Remote Field Testing

 

Remote Field Tube Inspection
Remote Field Testing is an effective non-destructive testing method for the inspection of ferromagnetic as well as slightly ferretic alloy tubes, based on the transmission of an electromagnetic field through the tube material. This through-transmission defines remote field testing. Typically used on heat exchangers, boilers and air heaters.

These probes come in various configurations, but essentially consist of a transmitter coil positioned about two and a half tube diameters apart from the receiver coils. This spacing is necessary as it positions the receiver coils in the indirect/remote field zone, this is the zone where the magnetic field from the eddy currents is dominant, and unaffected by the magnetic field from the transmitter coil.

The exciter coil is driven with a relatively low alternating current to produce a magnetic field.
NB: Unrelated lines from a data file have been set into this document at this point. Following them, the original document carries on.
-- ==== Sys2Proof/Tests/Slice0.lean ====
section
/-! SUPPORT. Tests on fixed values: expected results are the vectors of 95_test_vectors.md (named V.., P..) and the
examples of the rules. Then, for every statement that has hypotheses, a witness that meets them all. -/

namespace Sys2Proof
namespace Tests

open Machine

/-! ### Helpers -/

/-- The state of a step that goes on. -/
def nextOf : Result → Option State
  | .next t => some t
  | .fault _ => none
  | .refused _ => none

theorem exists_next {r : Result} (h : (nextOf r).isSome = true) : ∃ t, r = .next t := by
  cases r with
  | next t => exact ⟨t, rfl⟩
  | fault _ => cases h
  | refused _ => cases h

/-- A question about the state a result goes on to; false where it does not go on. -/
def after (r : Result) (p : State → Bool) : Bool :=
  match nextOf r with
  | some t => p t
  | none => false

/-- The reset state with buffers of size `n`. -/
def base (n : Nat) : State :=
  State.resetWith { Config.default with n := n } (PerChan.tabulate fun _ => PowerOn.default)

/-- `base n` after CONFIGURE c, 546, the response left out. -/
def up (n : Nat) (c : Chan) : State := configureSteps c 546 (base n)

/-- A store that holds the given bytes from index 0 on. -/
def storeOf (bs : List Byte) : Memory := (List.range bs.length).zip bs

/-- A ring buffer as the vectors write it. -/
def rbOf (h t k : Nat) (bs : List Byte) : Rb := ⟨storeOf bs, h, t, k⟩

/-- TXRDY of channel `c` set. -/
def ready (c : Chan) (s : State) : State := modPer c (fun p => { p with txrdy := true }) s

/-- A byte pending in the receive holding register of channel `c`. -/
def pendingByte (c : Chan) (b : Byte) (s : State) : State :=
  modPer c (fun p => { p with rhr := b, rxrdy := true }) s

/-! ### Well-formedness -/

theorem test_wf_rejects_text_with_terminator : Instr.wf (.writeText 0 [0x41, 0x00, 0x42]) = false := by decide
theorem test_wf_accepts_high_bytes : Instr.wf (.writeText 0 [0xFF, 0x80]) = true := by decide

/-! ### Decoding: one written-out word for every operation (30_encoding.md R63, R66, R67; V20, V53, V44, V48, V60 to V69) -/

theorem test_decode_configure : decode (.cmd [0x13, 0xFF, 0xFE]) = .ok (.configure 3 0xFEFF) [] := by decide
theorem test_decode_writeByte : decode (.cmd [0x21, 0x20]) = .ok (.writeByte 1 0x20) [] := by decide
theorem test_decode_writeText :
    decode (.cmd [0x30, 0x4F, 0x4B, 0x0D, 0x0A, 0x00, 0x60]) = .ok (.writeText 0 [0x4F, 0x4B, 0x0D, 0x0A]) [0x60] := by
  decide
theorem test_decode_writeUdec : decode (.cmd [0x40, 0x39, 0x30, 0x00, 0x00]) = .ok (.writeUdec 0 12345) [] := by decide
theorem test_decode_writeHex32 :
    decode (.cmd [0x50, 0xEF, 0xBE, 0xAD, 0xDE]) = .ok (.writeHex32 0 0xDEADBEEF) [] := by decide
theorem test_decode_readByte : decode (.cmd [0x63]) = .ok (.readByte 3) [] := by decide
theorem test_decode_pendingCount : decode (.cmd [0x72]) = .ok (.pendingCount 2) [] := by decide
theorem test_decode_writeByteBounded :
    decode (.cmd [0x80, 0x55, 0x03, 0x00]) = .ok (.writeByteBounded 0 0x55 3) [] := by decide
theorem test_decode_rbEnqueue : decode (.rbp 1 0b0110100101) = .ok (.rbEnqueue 1 0xA5) [] := by decide
theorem test_decode_rbDequeue : decode (.rbp 1 0b1011111111) = .ok (.rbDequeue 1) [] := by decide
theorem test_decode_rbCount : decode (.rbp 2 0b1100000001) = .ok (.rbCount 2) [] := by decide
theorem test_decode_pushReceived : decode (.prx 0b1001111110) = .ok (.pushReceived 2 0x7E) [] := by decide
theorem test_decode_rxDispatch : decode (.irq 0b11) = .ok (.rxDispatch 3) [] := by decide
theorem test_decode_illegal :
    decode (.cmd [0x00]) = .illegal 0x00 [] ∧ decode (.cmd [0x90, 0x60]) = .illegal 0x90 [0x60] ∧
    decode (.cmd [0xF3]) = .illegal 0xF3 [] ∧ decode (.cmd [0x64]) = .illegal 0x64 [] ∧
    decode (.cmd [0x6C]) = .illegal 0x6C [] ∧ decode (.rbp 0 0x0FF) = .noOperation := by decide
theorem test_decode_incomplete :
    decode (.cmd [0x31, 0x41]) = .incomplete ∧ decode (.cmd [0x10, 0x22]) = .incomplete ∧
    decode (.cmd []) = .incomplete := by decide
theorem test_table_words :
    decodeTableWord 24 0x022210 = some (.configure 0 546) ∧ decodeTableWord 16 0x4120 = some (.writeByte 0 0x41) ∧
    decodeTableWord 8 0x60 = some (.readByte 0) ∧ decodeTableWord 16 0x1A5 = some (.rbEnqueue 0 0xA5) ∧
    decodeTableWord 16 0x000 = some (.pushReceived 0 0) ∧ decodeTableWord 8 3 = some (.rxDispatch 3) ∧
    decodeTableWord 8 0x30 = some (.writeText 0 []) ∧ decodeTableWord 8 0x90 = none := by decide

/-! ### Ring buffer family (V1, V4, V2, V3, V7, V8, V14) -/

theorem test_rbEnqueue_first_wraps :
    after (exec (.rbEnqueue 0 0x11) (base 4)) (fun t => (t.chan 0).rb == rbOf 0 0 1 [0x11]) = true := by decide
theorem test_rbEnqueue_full_uses_unused_element :
    after (exec (.rbEnqueue 0 0x44) (setRb 0 (rbOf 0 2 3 [0x11, 0x22, 0x33]) (base 4)))
      (fun t => (t.chan 0).rb == rbOf 1 3 3 [0x11, 0x22, 0x33, 0x44]) = true := by decide
theorem test_rbDequeue_head_wraps :
    after (exec (.rbDequeue 0) (setRb 0 (rbOf 3 0 2 [0x55, 0x22, 0x33, 0x44]) (base 4)))
      (fun t => (t.chan 0).rb == rbOf 0 0 1 [0x55, 0x22, 0x33, 0x44] && (t.chan 0).rbOut == .ok 0x44) = true := by decide
theorem test_rbDequeue_empty_changes_nothing :
    after (exec (.rbDequeue 0) (setRb 0 (rbOf 1 0 0 [0x11]) (base 4)))
      (fun t => (t.chan 0).rb == rbOf 1 0 0 [0x11]) = true := by decide
theorem test_rbCount_saturates_at_three :
    after (exec (.rbCount 0) (setRb 0 (rbOf 0 2 3 [0x11, 0x22, 0x33]) (base 4)))
      (fun t => (t.chan 0).rbOut == .count 3) = true := by decide
theorem test_idxWidth : [2, 3, 255, 256, 257, 65535, 65536].map idxWidth = [1, 2, 8, 8, 9, 16, 16] := by decide
theorem test_next_index_at_default_size : nxt 255 254 = 0 ∧ nxt 255 253 = 254 ∧ nxt 256 255 = 0 := by decide

/-! ### Port driver family (V20, V21, V22, V24, V25, V27, V29, V31, V32, V33, V34) -/

theorem test_configure_whole_sequence :
    after (exec (.configure 0 546) (base 255)) (fun t =>
      (t.chan 0).st == .running && (t.chan 0).baud == 546 &&
      (t.chan 0).per == ⟨true, true, false, false, 0, true, 546, ⟨.none, none, none⟩⟩ &&
      pinGet 0 t == ⟨.periph, .g0, true⟩ && pinGet 1 t == ⟨.periph, .g0, true⟩ && t.intc == [0] &&
      (t.chan 0).rb == ⟨[], 0, 254, 0⟩ && t.resp == ⟨.ok, 0⟩) = true := by decide
theorem test_configure_usart_alternate_group :
    pinGet 6 (up 255 3) = ⟨.periph, .g1, true⟩ ∧ ((up 255 3).chan 3).per.mode = ⟨.none, some 8, some 1⟩ := by decide
theorem test_writeByte_before_configure :
    after (exec (.writeByte 2 0x41) (base 255)) (fun t =>
      t.resp == ⟨.notConfigured, 0⟩ && t.extlog == [] && t.ch == (base 255).ch) = true := by decide
theorem test_writeByte_sent_when_ready :
    after (step { ready 0 (up 255 0) with fg := .sending 0 0x41 [], sched := [.fg] }) (fun t =>
      t.resp == ⟨.ok, 0⟩ && (t.chan 0).line == [0x41] && !(t.chan 0).per.txrdy && t.fg == .idle) = true := by decide
theorem test_bounded_first_poll :
    after (step { up 255 0 with fg := .polling 0 0x55 3, sched := [.fg] }) (fun t =>
      t.fg == .polling 0 0x55 2 && (t.chan 0).line == [] && t.responses == []) = true := by decide
theorem test_bounded_limit_zero :
    after (step { ready 0 (up 255 0) with fg := .polling 0 0x55 0, sched := [.fg] }) (fun t =>
      t.resp == ⟨.txTimeout, 0⟩ && t.extlog == (up 255 0).extlog && (t.chan 0).line == []) = true := by decide
theorem test_readByte_empty :
    after (exec (.readByte 0) (up 255 0)) (fun t => t.resp.status == .emptyQueue && t.ch == (up 255 0).ch) = true := by
  decide
theorem test_readByte_pushed_byte :
    after (exec (.readByte 0) (setRb 0 (rbOf 0 0 1 [0x7E]) (up 255 0))) (fun t =>
      t.resp == ⟨.ok, 0x007E⟩ && (t.chan 0).rb == rbOf 1 0 0 [0x7E]) = true := by decide
theorem test_pendingCount_one :
    after (exec (.pendingCount 0) (setRb 0 (rbOf 0 0 1 [0x7E]) (up 255 0))) (fun t => t.resp == ⟨.ok, 1⟩) = true := by
  decide
theorem test_pushReceived_delegates :
    after (exec (.pushReceived 0 0x7E) (up 255 0)) (fun t => (t.chan 0).rb == rbOf 0 0 1 [0x7E]) = true := by decide
theorem test_pushReceived_before_configure_changes_nothing :
    after (exec (.pushReceived 0 0x7E) (base 255)) (fun t => t == base 255) = true := by decide

/-! ### Formatted output family (V40, V44, V46, V48, V49, V54, V55) -/

theorem test_udec_zero : udecBytes 0 = [0x30] := by decide
theorem test_udec_largest : udecBytes 4294967295 = [0x34, 0x32, 0x39, 0x34, 0x39, 0x36, 0x37, 0x32, 0x39, 0x35] := by decide
theorem test_hex_deadbeef : hexBytes 0xDEADBEEF = [0x44, 0x45, 0x41, 0x44, 0x42, 0x45, 0x45, 0x46] := by decide
theorem test_hex_ten : hexBytes 0xA = [0x30, 0x30, 0x30, 0x30, 0x30, 0x30, 0x30, 0x41] := by decide
theorem test_writeUdec_issue :
    after (exec (.writeUdec 0 12345) (up 255 0))
      (fun t => t.fg == .sending 0 0x31 [0x32, 0x33, 0x34, 0x35] && t.responses == []) = true := by decide
theorem test_writeText_empty :
    after (exec (.writeText 0 []) (up 255 0)) (fun t =>
      t.resp == ⟨.ok, 0⟩ && t.fg == .idle && t.extlog == (up 255 0).extlog) = true := by decide
theorem test_writeText_high_bytes :
    after (exec (.writeText 0 [0xFF, 0x80]) (up 255 0)) (fun t => t.fg == .sending 0 0xFF [0x80]) = true := by decide

/-! ### The receive interrupt (V70, V71, V72) and the numeric codes (60_exceptions.md R160) -/

theorem test_arrival_is_not_yet_in_the_buffer :
    after (step { up 255 0 with sched := [.arrive 0 0x5A] }) (fun t =>
      (t.chan 0).per.rhr == 0x5A && (t.chan 0).per.rxrdy && (t.chan 0).rb == ⟨[], 0, 254, 0⟩ && rxPending 0 t) = true := by
  decide
theorem test_rxDispatch_moves_the_byte :
    after (exec (.rxDispatch 0) (pendingByte 0 0x5A (up 255 0))) (fun t =>
      !(t.chan 0).per.rxrdy && (t.chan 0).rb == rbOf 0 0 1 [0x5A] &&
      t.extlog == (up 255 0).extlog ++ [.readSr 0 true false, .readRhr 0 0x5A]) = true := by decide
theorem test_second_arrival_replaces_the_first :
    after (step { pendingByte 0 0x01 (up 255 0) with sched := [.arrive 0 0x02] })
      (fun t => (t.chan 0).per.rhr == 0x02) = true := by decide
theorem test_status_codes :
    [Status.ok, .emptyQueue, .notConfigured, .alreadyConfigured, .illegalCommand, .txTimeout].map statusCode =
      [0, 1, 2, 3, 4, 5] := by decide
theorem test_physical_words_of_configure :
    physAccess Config.default (.regWrite 1 (.mode (modeOf Config.default 1))) = some ⟨512 + 4, .w32, some 13⟩ ∧
    physAccess Config.default (.regWrite 0 (.ctrl false false true true)) = some ⟨256, .w32, some 12⟩ := by decide
theorem test_mode_word_encodes_character_length :
    let k : Config := { Config.default with usartCharlen := 7, usartStopbits := 2 }
    physAccess k (.regWrite 1 (.mode (modeOf k 1))) = some ⟨512 + 4, .w32, some 25⟩ := by decide
theorem test_placed_word_runs :
    after (step (State.withFetchWord State.reset 24 0x022210)) (fun t =>
      (t.chan 0).st == .running && (t.chan 0).baud == 546 && t.port == []) = true := by decide
theorem test_illegal_header_responds :
    after (step { base 255 with port := [0x90, 0x60], sched := [.fg] }) (fun t =>
      t.resp == ⟨.illegalCommand, 0⟩ && t.port == [0x60]) = true := by decide

/-! ### Witnesses: for every statement with hypotheses, values that meet them all, each clause at a boundary -/

theorem witness_DecodeOfEncodeIsTheOperation :
    Instr.wf (.writeText 3 [0x01, 0xFF]) = true ∧ encode (.writeText 3 [0x01, 0xFF]) = .cmd [0x33, 0x01, 0xFF, 0x00] := by
  decide
theorem witness_DecodedCommandReencodesToItsBytes : decodeCmd [0x30, 0x00, 0x00] = .ok (.writeText 0 []) [0x00] := by
  decide
theorem witness_OpcodeMapOfPortCmd :
    (∀ b ∈ [(0x01 : Byte), 0xFF], b ≠ 0x00#8) ∧ (9 ≤ 9 ∧ 9 ≤ 15) ∧ (9 ≤ 15 ∧ 15 ≤ 15) ∧
    (1 ≤ 1 ∧ 1 ≤ 3 ∧ 3 ≤ 3 ∧ 0 ≤ 15) ∧ decodeCmd [0x6F, 0x70] = .illegal 0x6F [0x70] := by decide
theorem witness_InternalPortWords : decodeCmd [0x60] = .ok (.readByte 0) [] := by decide
theorem witness_IllegalHeadersRaiseIllegalCommand :
    ((0x0F#8).extractLsb' 4 4).toNat = 0 ∧ 9 ≤ ((0x90#8).extractLsb' 4 4).toNat ∧
    (0x84#8).extractLsb' 2 2 ≠ 0#2 ∧ ¬ 9 ≤ ((0x84#8).extractLsb' 4 4).toNat ∧
    (0x0FF : BitVec 10).extractLsb' 8 2 = 0#2 ∧
    (base 4).fg = .idle := by decide
theorem witness_TruncatedCommandHasNoEffect :
    Instr.wf (.writeText 1 []) = true ∧ encode (.writeText 1 []) = .cmd [0x31, 0x00] ∧
    (1 < [(0x31 : Byte), 0x00].length) ∧ { base 4 with port := [0x31], sched := [.fg] }.fg = .idle ∧
    { base 4 with port := [0x31], sched := [.fg] }.port = [(0x31 : Byte), 0x00].take 1 ∧
    (0 < [(0x31 : Byte), 0x00].length) ∧ (base 4).port = [(0x31 : Byte), 0x00].take 0 := by decide
theorem witness_StepRunsTheDecodedOperation :
    (base 4).fg = .idle ∧ decodeCmd [0x63, 0x90] = .ok (.readByte 3) [0x90] ∧
    decodeRbp 3 0x100 = .ok (.rbEnqueue 3 0) [] ∧ decodeRbp 0 0x3FF = .ok (.rbCount 0) [] := by decide
theorem witness_PlacedTableWordRunsNext :
    (base 4).fg = .idle ∧ decodeTableWord 40 0xFFFFFFFF43 = some (.writeUdec 3 0xFFFFFFFF) := by decide
theorem witness_PresentedBytesReachThePort :
    { base 4 with port := [0x31], sched := [.present [0x41, 0x00]] }.fg = .idle ∧
    { up 4 0 with fg := .polling 0 0x41 0, sched := [.present [0x60]] }.fg ≠ .idle := by decide
theorem witness_ByteArrivalFillsTheHoldingRegister :
    ((up 4 0).chan 0).per.rxEn = true ∧ ((base 4).chan 0).per.rxEn = false := by decide
theorem witness_TransmitReadyRaisesTheFlag :
    (((up 4 0).chan 0).per.txEn = true ∧ ((up 4 0).chan 0).per.txrdy = false) ∧
    ¬ (((base 4).chan 0).per.txEn = true ∧ ((base 4).chan 0).per.txrdy = false) ∧
    ¬ (((ready 0 (up 4 0)).chan 0).per.txEn = true ∧ ((ready 0 (up 4 0)).chan 0).per.txrdy = false) := by decide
This changing magnetic field induces strong circumferential eddy currents into the tube wall, these eddy currents in turn produce their own magnetic field, which opposes the magnetic field from the exciter coil.

The magnetic field that originates from the transmitter coil, is rapidly attenuated by the circumferential eddy currents induced into the tube’s wall. Since the eddy current field is more spread out than the field produced by the exciter, it extends farther along the tube axis. At a distance of approximately two and a half tube diameters from the exciter the primary field is no longer effective, so from this distance, the magnetic field produced by the eddy currents is dominant.